Total RNA prep using Direct-zol RNA MicroPrep kit with on column DNase I treatment
Reference RNA extraction after cell powder IP. This is a very similar protocol without DNase I treatment.
Everything should be done RNA-grade with nuclease-free reagents, clean bench and pipets with RNase Zap; Use newly prepared buffers and new boxes of tips and tubes etc. whenever reasonably possible. Change gloves often!
Reagents
RNasin: Recombinant RNasin® Ribonuclease Inhibitor (Promega, Cat # N2515)
cOmplete™, EDTA-free Protease Inhibitor Cocktail (Sigma, Cat# 11873580001)
TRI Reagent® (ThermoFisher Scientific, Cat # 15596026)
Phasemaker tubes (ThermoFisher Scientific, Cat # A33248)
Direct-zol RNA MicroPrep (Zymo Research, Cat # R2060)
Other RNA grade reagents: chloroform, ethanol, nuclease free water
Protocol
I. Lyse and homogenize samples in Trizol according to your starting material
We normally start with 100mg of cryo-milled cell or tissue powder
Add 4 vol. of extraction buffer with protease inhibitors and RNasin to powder 1:4 w:v (e.g. 400ul of extraction buffer to 100mg of powder)
One of our typical extraction buffer is 20mM HEPES, pH7.4, 500mM NaCl, 1% Triton X-100
Resuspend the powder by vortexing, can add a brief sonication step if powder is hard to resuspend
Spin @ 20,000 rcf, 4°C for 10’ (Eppendorf Centrifuge 5417R)
Save 5 to 10% of supernatant for RNA prep and use the rest for affinity purification of target protein
Add 250ul of Trizol to the fraction saved for RNA prep If you don’t isolate RNA right after, snap freeze the sample in liquid N2 and stored at -80°C
II. Phase separation
Vortex for 1 minute, place the tubes aside (can be on ice or RT, Trizol extract is stable at RT)
Spin the Phasemaker tube at 16,000 rcf, 30 seconds
Add 50ul chloroform and 25ul water to the Phasemaker, do this immediately before adding your sample in Trizol or (perhaps safer still) immediately after transfering sample to the Phasemaker tube. Adding chloroform/water too far in advance may cause a failure. not adding the water will cause the Phasemaker to fail and 'swallow' the aqueous portion of the Trizol reagent mix.
Add sample (in 250ul of Trizol) to the Phasemaker tube
Mix by hand, vigorously for 15 seconds
Incubate 2 minutes @ RT with end-over-end mixing - it is supposed to be time for RNPs to dissociate.

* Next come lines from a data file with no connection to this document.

-- ==== Sys2Proof/WellFormed.lean ====
section
/-! DEFINITION. The checks on a term that its field widths do not already make: COMMAND's code is at most 47
(spec/30_encoding.md R69, R73), BEACON's number is 1 to 5 and SPIN_DIR's is 7 or 8 (R76). -/

namespace Sys2Proof

/-- An operation some request word encodes. Only COMMAND's `K` has values its field admits and the spec reserves. -/
def Instr.wellFormed : Instr → Bool
  | .nop => true
  | .crc4 _ => true
  | .encode _ _ => true
  | .frameDecode _ => true
  | .gcrSymbol _ => true
  | .tlmDecode _ => true
  | .tlmClassify _ => true
  | .throttle _ _ => true
  | .command _ k => decide (k.toNat ≤ 47)
  | .tickStart => true
  | .tickComplete => true
  | .tick => true
  | .readStat _ _ => true

/-- A pseudo-instruction with an operand R76 admits. -/
def Pseudo.wellFormed : Pseudo → Bool
  | .disarm _ => true
  | .beacon _ n => decide (1 ≤ n.toNat ∧ n.toNat ≤ 5)
  | .escInfo _ => true
  | .spinDir _ d => decide (d.toNat = 7 ∨ d.toNat = 8)
  | .mode3dOff _ => true
  | .mode3dOn _ => true
  | .settingsReq _ => true
  | .settingsSave _ => true
  | .edtOn _ => true
  | .edtOff _ => true

end Sys2Proof
end

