-- ==== Sys2Proof/Machine/Stats.lean ====
section
/-! DEFINITION. READ_STAT and NOP (spec/44_watchdog_stats.md R110, R111). -/

namespace Sys2Proof.Machine

/-- READ_STAT: the low 32 bits of the selected field (44_watchdog_stats R110). -/
def execReadStat (ch : BitVec 8) (sel : StatSel) (s : State) : Result :=
  onChannel ch s fun m => answer (BitVec.ofNat 32 (m.stat sel)) s

/-- NOP (44_watchdog_stats R111). -/
def execNop (s : State) : Result := answer 0 s

end Sys2Proof.Machine
end

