-- ==== Sys2Proof/Machine/System.lean ====
section
/-! DEFINITION. Several Controllers: independent instances that share no state (spec/00_scope.md R3;
spec/60_exceptions.md R126; log 19). -/

namespace Sys2Proof.Machine

/-- A system of Controllers, each with its own parameters, engine, sink and requests. -/
abbrev System := List State

/-- One step of instance `k`; none when there is no such instance. The other instances stay as they are. -/
def systemStep (k : Nat) (sys : System) : Option (Host.Outcome System Fault Refusal) :=
  match sys[k]? with
  | none => none
  | some s =>
    match step s with
    | .next s1 => some (.next (sys.set k s1))
    | .fault f => some (.fault f)
    | .refused r => some (.refused r)

end Sys2Proof.Machine
end

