-- ==== Sys2Proof/Safety.lean ====
section
/-! DEFINITION. What a sound state is, and what is seen of a run, in the terms the statements use: the invariants of
spec/10_state.md R22, R24, R25, R28, R31, and observations made of two neighbouring states of a run (a frame pushed, a
word popped, a channel served), which do not look inside the meanings. -/

namespace Sys2Proof.Machine

/-- A Motor record as its registers allow it: both frames with a valid CRC (10_state R24), frame and fallback equal when
no repeat is owed (R25), the repeat at most REPEAT_COUNT and each counter within its width (R22). -/
structure Motor.Wf (c : Config) (m : Motor) : Prop where
  frame_crc : frameCrcOk m.frame = true
  fallback_crc : frameCrcOk m.fallback = true
  repeats_zero : m.repeats = 0 → m.frame = m.fallback
  repeats_le : m.repeats.toNat ≤ c.repeatCount.toNat
  good_lt : m.good < 2 ^ c.cntWidth
  badGcr_lt : m.badGcr < 2 ^ c.cntWidth
  badCrc_lt : m.badCrc < 2 ^ c.cntWidth
  badType_lt : m.badType < 2 ^ c.cntWidth
  timeouts_lt : m.timeouts < 2 ^ c.cntWidth

/-- The engine's slots within their depths (20_memory R54). -/
structure Engine.Wf (c : Config) (e : Engine) : Prop where
  tx_le : e.txSlot.length ≤ c.engTxDepth
  rx_le : e.rxSlot.length ≤ c.engRxDepth

/-- The invariant of the machine. -/
structure State.Wf (s : State) : Prop where
  /-- The parameters meet their constraints (00_scope R8, R9; 10_state R21). -/
  cfg : s.cfg.Wf
  /-- One Motor record for each channel (10_state R22). -/
  motors_length : s.motors.length = s.cfg.n.toNat
  /-- Every Motor record is sound (10_state R22, R24, R25). -/
  motors : ∀ m ∈ s.motors, m.Wf s.cfg
  /-- The served channel is a channel (10_state R28). -/
  cur_lt : s.cur.toNat < s.cfg.n.toNat
  /-- The engine is enabled between requests (10_state R31, 42_channel_mux R96). -/
  engEn : s.engEn = true
  /-- The engine is on the served channel's pin (10_state R31, R40). -/
  engPin : s.engPin.toNat = s.cfg.pinBase.toNat + s.cur.toNat
  /-- Time does not run backwards (00_scope R13, 60_exceptions R120). -/
  lastCmd_le : s.lastCmd ≤ s.now
  /-- The engine's slots are within their depths (20_memory R54). -/
  engine : s.engine.Wf s.cfg
  /-- Only a tick in its complete part is held (00_scope R15(c), 42_channel_mux R98, R99). -/
  held : s.held.isSome = true → s.phase = .started

/-- The reserved words, from the "must be 0" columns of 30_encoding R69 and the three cases of R73, on the word as a
natural: `OP` is `w / 2^60`, `CH` is `w / 2^52 % 2^8`, `RSV` is `w / 2^32 % 2^20` and `A` is `w % 2^32`. -/
def IsReservedWord (w : ReqWord) : Prop :=
  let op := w.toNat / 2 ^ 60
  let ch := w.toNat / 2 ^ 52 % 2 ^ 8
  let rsv := w.toNat / 2 ^ 32 % 2 ^ 20
  let a := w.toNat % 2 ^ 32
  13 ≤ op ∨ rsv ≠ 0 ∨
  (op ≠ 7 ∧ op ≠ 8 ∧ op ≠ 12 ∧ ch ≠ 0) ∨
  ((op = 0 ∨ op = 9 ∨ op = 10 ∨ op = 11) ∧ a ≠ 0) ∨
  ((op = 1 ∨ op = 2 ∨ op = 6) ∧ 2 ^ 12 ≤ a) ∨
  (op = 3 ∧ 2 ^ 16 ≤ a) ∨
  (op = 4 ∧ 2 ^ 5 ≤ a) ∨
  (op = 7 ∧ 2 ^ 11 ≤ a) ∨
  (op = 8 ∧ 48 ≤ a) ∨
  (op = 12 ∧ 2 ^ 3 ≤ a)

/-- The channel a start phase serves: the next in the round, or the only one (42_channel_mux R96, R100). -/
def servedNext (s : State) : Nat :=
  if 1 < s.cfg.n.toNat then (s.cur.toNat + 1) % s.cfg.n.toNat else s.cur.toNat

/-- The request the block accepts in this state, as the operation it names; none when another turn comes. -/
def accepted (s : State) : Option Instr :=
  match turn s with
  | .perform i _ => some i
  | .settled _ => none

/-- The request accepted in this state runs a start phase. -/
def startsTick (s : State) : Bool := accepted s == some .tickStart || accepted s == some .tick

/-- The list of states `run` follows `s`, each the next of the one before. -/
def IsRun : State → List State → Prop
  | _, [] => True
  | s, t :: rest => step s = .next t ∧ IsRun t rest

/-- The neighbouring pairs of states of a run. -/
def stepsOf : State → List State → List (State × State)
  | _, [] => []
  | s, t :: rest => (s, t) :: stepsOf t rest

/-- The last state of a run. -/
def lastOf : State → List State → State
  | s, [] => s
  | _, t :: rest => lastOf t rest

/-- The frames the engine's transmit slot gained between two neighbouring states. -/
def pushedIn (s t : State) : List TxEntry := t.engine.txSlot.drop s.engine.txSlot.length

/-- The receive slot lost a word to the block between two neighbouring states: a completion. -/
def poppedIn (s t : State) : Bool := decide (t.engine.rxSlot.length < s.engine.rxSlot.length)

/-- The watchdog fired between two neighbouring states: a completion, idle past the threshold (44_watchdog_stats R108). -/
def watchdogFiredIn (s t : State) : Bool := poppedIn s t && isIdle t

/-- The channels served in a run, in order: one for each start phase (42_channel_mux R96). -/
def servedIn : State → List State → List Nat
  | _, [] => []
  | s, t :: rest => (if startsTick s then [t.cur.toNat] else []) ++ servedIn t rest

/-- The frames sent on channel `c` in a run, in order, whichever service sent them. -/
def framesSentOn (c : Nat) : State → List State → List Frame
  | _, [] => []
  | s, t :: rest =>
    (if t.cur.toNat = c then (pushedIn s t).map TxEntry.frame else []) ++ framesSentOn c t rest

/-- What each service of channel `c` in a run sent: a frame, or none when the transmit slot was not free. -/
def servicesOf (c : Nat) : State → List State → List (Option Frame)
  | _, [] => []
  | s, t :: rest =>
    (if startsTick s && t.cur.toNat == c then [(pushedIn s t).head?.map TxEntry.frame] else []) ++ servicesOf c t rest

/-- No THROTTLE or COMMAND on channel `c` is accepted in this state. -/
def noCommandOn (c : Channel) (s : State) : Prop :=
  (∀ v, accepted s ≠ some (.throttle c v)) ∧ (∀ k, accepted s ≠ some (.command c k))

/-- The request entries of what the environment will still do, in order. -/
def requestsOf (xs : List Input) : List Input :=
  xs.filter fun x => match x with
    | .request _ _ => true
    | .engine _ => false

/-- The five receive statistics of a Motor, in READ_STAT's order (30_encoding R70). -/
def Motor.counters (m : Motor) : List Nat := [m.good, m.badGcr, m.badCrc, m.badType, m.timeouts]

/-- The raw word whose differential decoding is `g`: `raw[19] = g[19]` and `raw[i] = g[i] ^ raw[i+1]` below
(41_telemetry R94). -/
def IsInvDiff (g raw : BitVec 20) : Prop :=
  raw.getLsbD 19 = g.getLsbD 19 ∧
  ∀ i, i < 19 → raw.getLsbD i = (g.getLsbD i ^^ raw.getLsbD (i + 1))

/-- The GCR word an ESC builds for an EDT frame: the symbol of nibble `i` at bits `5i+4 : 5i` (41_telemetry R94). -/
def escGcrWord (c : Config) (f : Frame) : BitVec 20 :=
  gcrSymbolOf c (f.extractLsb' 12 4) ++ gcrSymbolOf c (f.extractLsb' 8 4) ++
    gcrSymbolOf c (f.extractLsb' 4 4) ++ gcrSymbolOf c (f.extractLsb' 0 4)

end Sys2Proof.Machine
end

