-- ==== Sys2Proof/Tests/Slice0.lean ====
section
/-! SUPPORT. The model's own tests. Expected values come from spec/95_test_vectors.md, the corner cases of the rules and
spec/opcode_table.json; at the end, for each statement of `Certificates/Slice0/Obligations.lean` with hypotheses, states
and operands that meet them. -/

namespace Sys2Proof.Tests

open Sys2Proof.Machine

-- ==== helpers ====

/-- The default parameters with `n` channels from pin 8 and numbered gaps. -/
def smallCfg (n : BitVec 9) : Config := { defaultConfig with n := n, pinBase := 8, gap := #v[10, 20, 30, 40] }

/-- A constructed Controller of `n` channels, in a phase, with given slots and inputs, at time 0. -/
def small (n : BitVec 9) (p : Phase) (tx : List TxEntry) (rx : List RxWord) (ins : List Input) : State :=
  { State.construct (smallCfg n) ⟨tx, rx, true, []⟩ 0 with phase := p, inputs := ins }

/-- The same with all slots empty, no input, phase IDLE. -/
def idle4 : State := small 4 .idle [] [] []

/-- One channel, in phase STARTED, one receive word. -/
def waiting (w : RxWord) : State := small 1 .started [] [w] []

/-- The next state, when there is one. -/
def nextOf : Host.Outcome State Fault Refusal → Option State
  | .next t => some t
  | .fault _ => none
  | .refused _ => none

/-- The refusal, when there is one. -/
def refusalOf : Host.Outcome State Fault Refusal → Option Refusal
  | .next _ => none
  | .fault _ => none
  | .refused r => some r

theorem eq_next_of {r : Host.Outcome State Fault Refusal} {t : State} (h : nextOf r = some t) : r = .next t := by
  cases r with
  | next u => simp only [nextOf, Option.some.injEq] at h; rw [h]
  | fault f => simp [nextOf] at h
  | refused q => simp [nextOf] at h

/-- The state after an operation, or the state before it where it stops. -/
def after (i : Instr) (s : State) : State := (nextOf (exec i s)).getD s

/-- The state after a step, or the state before it where it stops. -/
def stepped (s : State) : State := (nextOf (step s)).getD s

theorem exec_after {i : Instr} {s : State} (h : (nextOf (exec i s)).isSome = true) : exec i s = .next (after i s) := by
  apply eq_next_of
  obtain ⟨t, ht⟩ := Option.isSome_iff_exists.1 h
  simp [after, ht]

theorem step_stepped {s : State} (h : (nextOf (step s)).isSome = true) : step s = .next (stepped s) := by
  apply eq_next_of
  obtain ⟨t, ht⟩ := Option.isSome_iff_exists.1 h
  simp [stepped, ht]

theorem atReset_wf (c : Config) : Motor.atReset.Wf c where
  frame_crc := by decide
  fallback_crc := by decide
  repeats_zero := fun _ => rfl
  repeats_le := Nat.zero_le _
  good_lt := Nat.two_pow_pos _
  badGcr_lt := Nat.two_pow_pos _
  badCrc_lt := Nat.two_pow_pos _
  badType_lt := Nat.two_pow_pos _
  timeouts_lt := Nat.two_pow_pos _

theorem small_wf {n : BitVec 9} {p : Phase} {tx : List TxEntry} {rx : List RxWord} {ins : List Input}
    (hn : (smallCfg n).Wf) (ht : tx.length ≤ 1) (hr : rx.length ≤ 1) : (small n p tx rx ins).Wf where
  cfg := hn
  motors_length := List.length_replicate
  motors := fun m hm => by rw [List.eq_of_mem_replicate hm]; exact atReset_wf _
  cur_lt := hn.1.1
  engEn := rfl
  engPin := rfl
  lastCmd_le := Nat.le_refl _
  engine := ⟨ht, hr⟩
  held := nofun

theorem small4_wf {p : Phase} {ins : List Input} : (small 4 p [] [] ins).Wf := small_wf (by decide) (by decide) (by decide)

theorem waiting_wf (w : RxWord) : (waiting w).Wf := small_wf (by decide) (by decide) (by simp)

theorem smallCfg4_wf : (smallCfg 4).Wf := by decide

theorem noCommandOn_of_accepted {s : State} {c : Channel} {i : Instr} (h : accepted s = some i)
    (h1 : ∀ d v, i ≠ .throttle d v) (h2 : ∀ d k, i ≠ .command d k) : noCommandOn c s :=
  ⟨fun v e => h1 c v (Option.some.inj (h.symm.trans e)), fun k e => h2 c k (Option.some.inj (h.symm.trans e))⟩

-- ==== decoding: words from 30_encoding R69 and R70, field by field or from 95_test_vectors ====

/-- R69 row 0x0, all other bits 0. -/
theorem test_word_nop : decode 0x0000000000000000 = .instr .nop ∧ Sys2Proof.encode .nop = 0 ∧
    decodeTableWord 64 0 = some .nop := by decide

/-- V-CRC: `CRC4 0x82C`. -/
theorem test_word_crc4 : decode 0x100000000000082C = .instr (.crc4 0x82C) ∧
    Sys2Proof.encode (.crc4 0x82C) = 0x100000000000082C := by decide

/-- OP 0010, CH 0, RSV 0, A = T in bit 11 above V = 1046, bit by bit. -/
theorem test_word_encode : decode (0b0010#4 ++ 0b00000000#8 ++ 0b00000000000000000000#20 ++
      0b00000000000000000000#20 ++ 0b1#1 ++ 0b10000010110#11) = .instr (.encode 1046 true) ∧
    Sys2Proof.encode (.encode 1046 true) = 0x2000000000000C16 := by decide

/-- V-FDEC: `FRAME_DECODE 0x82C9`. -/
theorem test_word_frameDecode : decode 0x30000000000082C9 = .instr (.frameDecode 0x82C9) ∧
    Sys2Proof.encode (.frameDecode 0x82C9) = 0x30000000000082C9 := by decide

/-- OP 0100, CH 0, RSV 0, S = 11001 in A[4:0], bit by bit. -/
theorem test_word_gcrSymbol : decode (0b0100#4 ++ 0b00000000#8 ++ 0b00000000000000000000#20 ++
      0b000000000000000000000000000#27 ++ 0b11001#5) = .instr (.gcrSymbol 0x19) ∧
    Sys2Proof.encode (.gcrSymbol 0x19) = 0x4000000000000019 := by decide

/-- V-TDEC: the all-ones receive word uses every bit of A. -/
theorem test_word_tlmDecode : decode 0x50000000FFFFFFFF = .instr (.tlmDecode 0xFFFFFFFF) ∧
    Sys2Proof.encode (.tlmDecode 0xFFFFFFFF) = 0x50000000FFFFFFFF := by decide

/-- V-CLS: `TLM_CLASSIFY 0x5F4`. -/
theorem test_word_tlmClassify : decode 0x60000000000005F4 = .instr (.tlmClassify 0x5F4) ∧
    Sys2Proof.encode (.tlmClassify 0x5F4) = 0x60000000000005F4 := by decide

/-- OP 0111, CH = 3, RSV 0, V = 1500 in A[10:0], bit by bit. -/
theorem test_word_throttle : decode (0b0111#4 ++ 0b00000011#8 ++ 0b00000000000000000000#20 ++
      0b000000000000000000000#21 ++ 0b10111011100#11) = .instr (.throttle 3 1500) ∧
    Sys2Proof.encode (.throttle 3 1500) = 0x70300000000005DC := by decide

/-- V-API: `COMMAND 1, 47`, the largest code; channel 255 is a channel field like any other. -/
theorem test_word_command : decode 0x801000000000002F = .instr (.command 1 47) ∧
    Sys2Proof.encode (.command 255 0) = 0x8FF0000000000000 ∧
    decode 0x8FF0000000000000 = .instr (.command 255 0) := by decide

/-- OP 1001 and every other bit 0. -/
theorem test_word_tickStart : decode (0b1001#4 ++ 0b000000000000000000000000000000000000000000000000000000000000#60) =
    .instr .tickStart ∧ Sys2Proof.encode .tickStart = 0x9000000000000000 := by decide

theorem test_word_tickComplete : decode 0xA000000000000000 = .instr .tickComplete ∧
    Sys2Proof.encode .tickComplete = 0xA000000000000000 := by decide

theorem test_word_tick : decode 0xB000000000000000 = .instr .tick ∧
    Sys2Proof.encode .tick = 0xB000000000000000 := by decide

/-- OP 1100, CH = 2, RSV 0, SEL = 110 (fallback) in A[2:0], bit by bit. -/
theorem test_word_readStat : decode (0b1100#4 ++ 0b00000010#8 ++ 0b00000000000000000000#20 ++
      0b00000000000000000000000000000#29 ++ 0b110#3) = .instr (.readStat 2 .fallback) ∧
    Sys2Proof.encode (.readStat 2 .fallback) = 0xC020000000000006 := by decide

/-- SEL by number (R70). -/
theorem test_sel : [0, 1, 2, 3, 4, 5, 6, 7].map (fun k : BitVec 3 => StatSel.ofCode k) =
    [.good, .badGcr, .badCrc, .badType, .timeouts, .frame, .fallback, .repeats] := by decide

/-- V-RSV, and V-API's two reserved COMMAND words. -/
theorem test_reserved :
    [0xD000000000000000, 0xE000000000000000, 0xF000000000000000].map decode =
      [.reserved .opNumber, .reserved .opNumber, .reserved .opNumber] ∧
    [0x0000000000000001, 0x2000000000001000, 0x1010000000000000, 0x7000000100000000, 0xC000000000000008].map decode =
      [.reserved .mustBeZero, .reserved .mustBeZero, .reserved .mustBeZero, .reserved .mustBeZero,
        .reserved .mustBeZero] ∧
    [0x8000000000000030, 0x8010000000000030, 0x8090000000000030].map decode =
      [.reserved .commandCode, .reserved .commandCode, .reserved .commandCode] ∧
    decodeTableWord 64 0xD000000000000000 = none := by decide

/-- The rows of spec/opcode_table.json: mnemonic, match and mask. -/
theorem test_table_rows : Op.all.map (fun o => (o.mnemonic, o.pattern, o.mask)) =
    [("NOP", 0x0000000000000000, 0xFFFFFFFFFFFFFFFF), ("CRC4", 0x1000000000000000, 0xFFFFFFFFFFFFF000),
      ("ENCODE", 0x2000000000000000, 0xFFFFFFFFFFFFF000), ("FRAME_DECODE", 0x3000000000000000, 0xFFFFFFFFFFFF0000),
      ("GCR_SYMBOL", 0x4000000000000000, 0xFFFFFFFFFFFFFFE0), ("TLM_DECODE", 0x5000000000000000, 0xFFFFFFFF00000000),
      ("TLM_CLASSIFY", 0x6000000000000000, 0xFFFFFFFFFFFFF000), ("THROTTLE", 0x7000000000000000, 0xF00FFFFFFFFFF800),
      ("COMMAND", 0x8000000000000000, 0xF00FFFFFFFFFFFC0), ("TICK_START", 0x9000000000000000, 0xFFFFFFFFFFFFFFFF),
      ("TICK_COMPLETE", 0xA000000000000000, 0xFFFFFFFFFFFFFFFF), ("TICK", 0xB000000000000000, 0xFFFFFFFFFFFFFFFF),
      ("READ_STAT", 0xC000000000000000, 0xF00FFFFFFFFFFFF8)] := by decide

/-- No word matches two rows. -/
theorem test_rows_disjoint :
    Op.all.Pairwise (fun a b => a.pattern &&& (a.mask &&& b.mask) ≠ b.pattern &&& (a.mask &&& b.mask)) := by decide

-- ==== well-formedness: one ill-formed term for each check, and the boundary it admits ====

theorem test_wf_command : Instr.wellFormed (.command 0 48) = false ∧ Instr.wellFormed (.command 0 47) = true := by decide

theorem test_wf_beacon : Pseudo.wellFormed (.beacon 0 0) = false ∧ Pseudo.wellFormed (.beacon 0 6) = false ∧
    Pseudo.wellFormed (.beacon 0 5) = true := by decide

theorem test_wf_spinDir : Pseudo.wellFormed (.spinDir 0 6) = false ∧ Pseudo.wellFormed (.spinDir 0 9) = false ∧
    Pseudo.wellFormed (.spinDir 0 7) = true ∧ Pseudo.wellFormed (.spinDir 0 8) = true := by decide
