/-! `setSt` -/

@[simp] theorem State.setSt_cfg (b : Byte) : (s.setSt b).cfg = s.cfg := rfl
@[simp] theorem State.setSt_v (b : Byte) : (s.setSt b).v = s.v := rfl
@[simp] theorem State.setSt_i (b : Byte) : (s.setSt b).i = s.i := rfl
@[simp] theorem State.setSt_pc (b : Byte) : (s.setSt b).pc = s.pc := rfl
@[simp] theorem State.setSt_stack (b : Byte) : (s.setSt b).stack = s.stack := rfl
@[simp] theorem State.setSt_sp (b : Byte) : (s.setSt b).sp = s.sp := rfl
@[simp] theorem State.setSt_dt (b : Byte) : (s.setSt b).dt = s.dt := rfl
@[simp] theorem State.setSt_st (b : Byte) : (s.setSt b).st = b := rfl
@[simp] theorem State.setSt_fb (b : Byte) : (s.setSt b).fb = s.fb := rfl
@[simp] theorem State.setSt_keys (b : Byte) : (s.setSt b).keys = s.keys := rfl
@[simp] theorem State.setSt_mem (b : Byte) : (s.setSt b).mem = s.mem := rfl
@[simp] theorem State.setSt_waitActive (b : Byte) : (s.setSt b).waitActive = s.waitActive := rfl
@[simp] theorem State.setSt_waitX (b : Byte) : (s.setSt b).waitX = s.waitX := rfl
@[simp] theorem State.setSt_waitSnap (b : Byte) : (s.setSt b).waitSnap = s.waitSnap := rfl
@[simp] theorem State.setSt_rngBytes (b : Byte) : (s.setSt b).rngBytes = s.rngBytes := rfl
@[simp] theorem State.setSt_rngDrawn (b : Byte) : (s.setSt b).rngDrawn = s.rngDrawn := rfl
@[simp] theorem State.setSt_effect (b : Byte) : (s.setSt b).effect = s.effect := rfl

/-! `setFb` -/

@[simp] theorem State.setFb_cfg (f : Framebuffer) : (s.setFb f).cfg = s.cfg := rfl
@[simp] theorem State.setFb_v (f : Framebuffer) : (s.setFb f).v = s.v := rfl
@[simp] theorem State.setFb_i (f : Framebuffer) : (s.setFb f).i = s.i := rfl
@[simp] theorem State.setFb_pc (f : Framebuffer) : (s.setFb f).pc = s.pc := rfl
@[simp] theorem State.setFb_stack (f : Framebuffer) : (s.setFb f).stack = s.stack := rfl
@[simp] theorem State.setFb_sp (f : Framebuffer) : (s.setFb f).sp = s.sp := rfl
@[simp] theorem State.setFb_dt (f : Framebuffer) : (s.setFb f).dt = s.dt := rfl
@[simp] theorem State.setFb_st (f : Framebuffer) : (s.setFb f).st = s.st := rfl
@[simp] theorem State.setFb_fb (f : Framebuffer) : (s.setFb f).fb = f := rfl
@[simp] theorem State.setFb_keys (f : Framebuffer) : (s.setFb f).keys = s.keys := rfl
@[simp] theorem State.setFb_mem (f : Framebuffer) : (s.setFb f).mem = s.mem := rfl
@[simp] theorem State.setFb_waitActive (f : Framebuffer) : (s.setFb f).waitActive = s.waitActive := rfl
@[simp] theorem State.setFb_waitX (f : Framebuffer) : (s.setFb f).waitX = s.waitX := rfl
@[simp] theorem State.setFb_waitSnap (f : Framebuffer) : (s.setFb f).waitSnap = s.waitSnap := rfl
@[simp] theorem State.setFb_rngBytes (f : Framebuffer) : (s.setFb f).rngBytes = s.rngBytes := rfl
@[simp] theorem State.setFb_rngDrawn (f : Framebuffer) : (s.setFb f).rngDrawn = s.rngDrawn := rfl
@[simp] theorem State.setFb_effect (f : Framebuffer) : (s.setFb f).effect = s.effect := rfl

/-! `setKeys` -/

@[simp] theorem State.setKeys_cfg (k : BitVec 16) : (s.setKeys k).cfg = s.cfg := rfl
@[simp] theorem State.setKeys_v (k : BitVec 16) : (s.setKeys k).v = s.v := rfl
@[simp] theorem State.setKeys_i (k : BitVec 16) : (s.setKeys k).i = s.i := rfl
@[simp] theorem State.setKeys_pc (k : BitVec 16) : (s.setKeys k).pc = s.pc := rfl
@[simp] theorem State.setKeys_stack (k : BitVec 16) : (s.setKeys k).stack = s.stack := rfl
@[simp] theorem State.setKeys_sp (k : BitVec 16) : (s.setKeys k).sp = s.sp := rfl
@[simp] theorem State.setKeys_dt (k : BitVec 16) : (s.setKeys k).dt = s.dt := rfl
@[simp] theorem State.setKeys_st (k : BitVec 16) : (s.setKeys k).st = s.st := rfl
@[simp] theorem State.setKeys_fb (k : BitVec 16) : (s.setKeys k).fb = s.fb := rfl
@[simp] theorem State.setKeys_keys (k : BitVec 16) : (s.setKeys k).keys = k := rfl
@[simp] theorem State.setKeys_mem (k : BitVec 16) : (s.setKeys k).mem = s.mem := rfl
@[simp] theorem State.setKeys_waitActive (k : BitVec 16) : (s.setKeys k).waitActive = s.waitActive := rfl
@[simp] theorem State.setKeys_waitX (k : BitVec 16) : (s.setKeys k).waitX = s.waitX := rfl
@[simp] theorem State.setKeys_waitSnap (k : BitVec 16) : (s.setKeys k).waitSnap = s.waitSnap := rfl
@[simp] theorem State.setKeys_rngBytes (k : BitVec 16) : (s.setKeys k).rngBytes = s.rngBytes := rfl
@[simp] theorem State.setKeys_rngDrawn (k : BitVec 16) : (s.setKeys k).rngDrawn = s.rngDrawn := rfl
@[simp] theorem State.setKeys_effect (k : BitVec 16) : (s.setKeys k).effect = s.effect := rfl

Spin 16,000 rcf, 4°C (not important, Trizol extract is stable at RT), 5 minutes
Transfer the aqueous phase to a new tube by pressing pipette tip against wall of tube; avoid puncturing the Phasemaker gel
III. RNA precipitation and purification using Direct-zol RNA MicroPrep kit https://fnkprddata.blob.core.windows.net/domestic/data/datasheet/ZYR/R2060.pdf
Add an equal volume of 100% EtOH to each sample and mix thoroughly, vortex and pulse spin
Transfer the mixture to a Zymo-Spin IC column in a collection tube and centrifuge @ 16,000 rcf for 30 seconds (to process samples > 700ul, reload the column and repeat Step 2)
DNase I treatment
• Add 400ul RNA Wash Buffer to the column and centrifuge @ 16,000rcf for 30 sec
• In an RNase-free tube, add 5ul DNase I 95U/ul), 35ul DNA Digestion Buffer and mix. Add the mix directly to the column
• Incubate @ RT for 15 minutes
Add 400ul Direct-zol RNA PreWash to the column and centrifuge @ 16,000rcf for 30 seconds. Discard the FT and repeat this step. Use the vacuum-trap system to clear the liquid from the tubes both times
Add 700ul RNA Wash Buffer to the column and centrifuge for 2 minutes @ 16,000 rcf to ensure complete removal of the wash buffer. Transfer the column carefully into an RNase-free tube.
To elute RNA, add 6ul of RNase-Free Water directly to the column matrix and centrifuge @ 16,000rcf for 30 seconds.
QC of RNA samples by Bioanalyzer: Send ~1ul of Elutions for pico chip bioanalyzer analysis.
Saved the remainder for RNA-seq analysis or other downstream applications. Store remainder RNA at -80°C.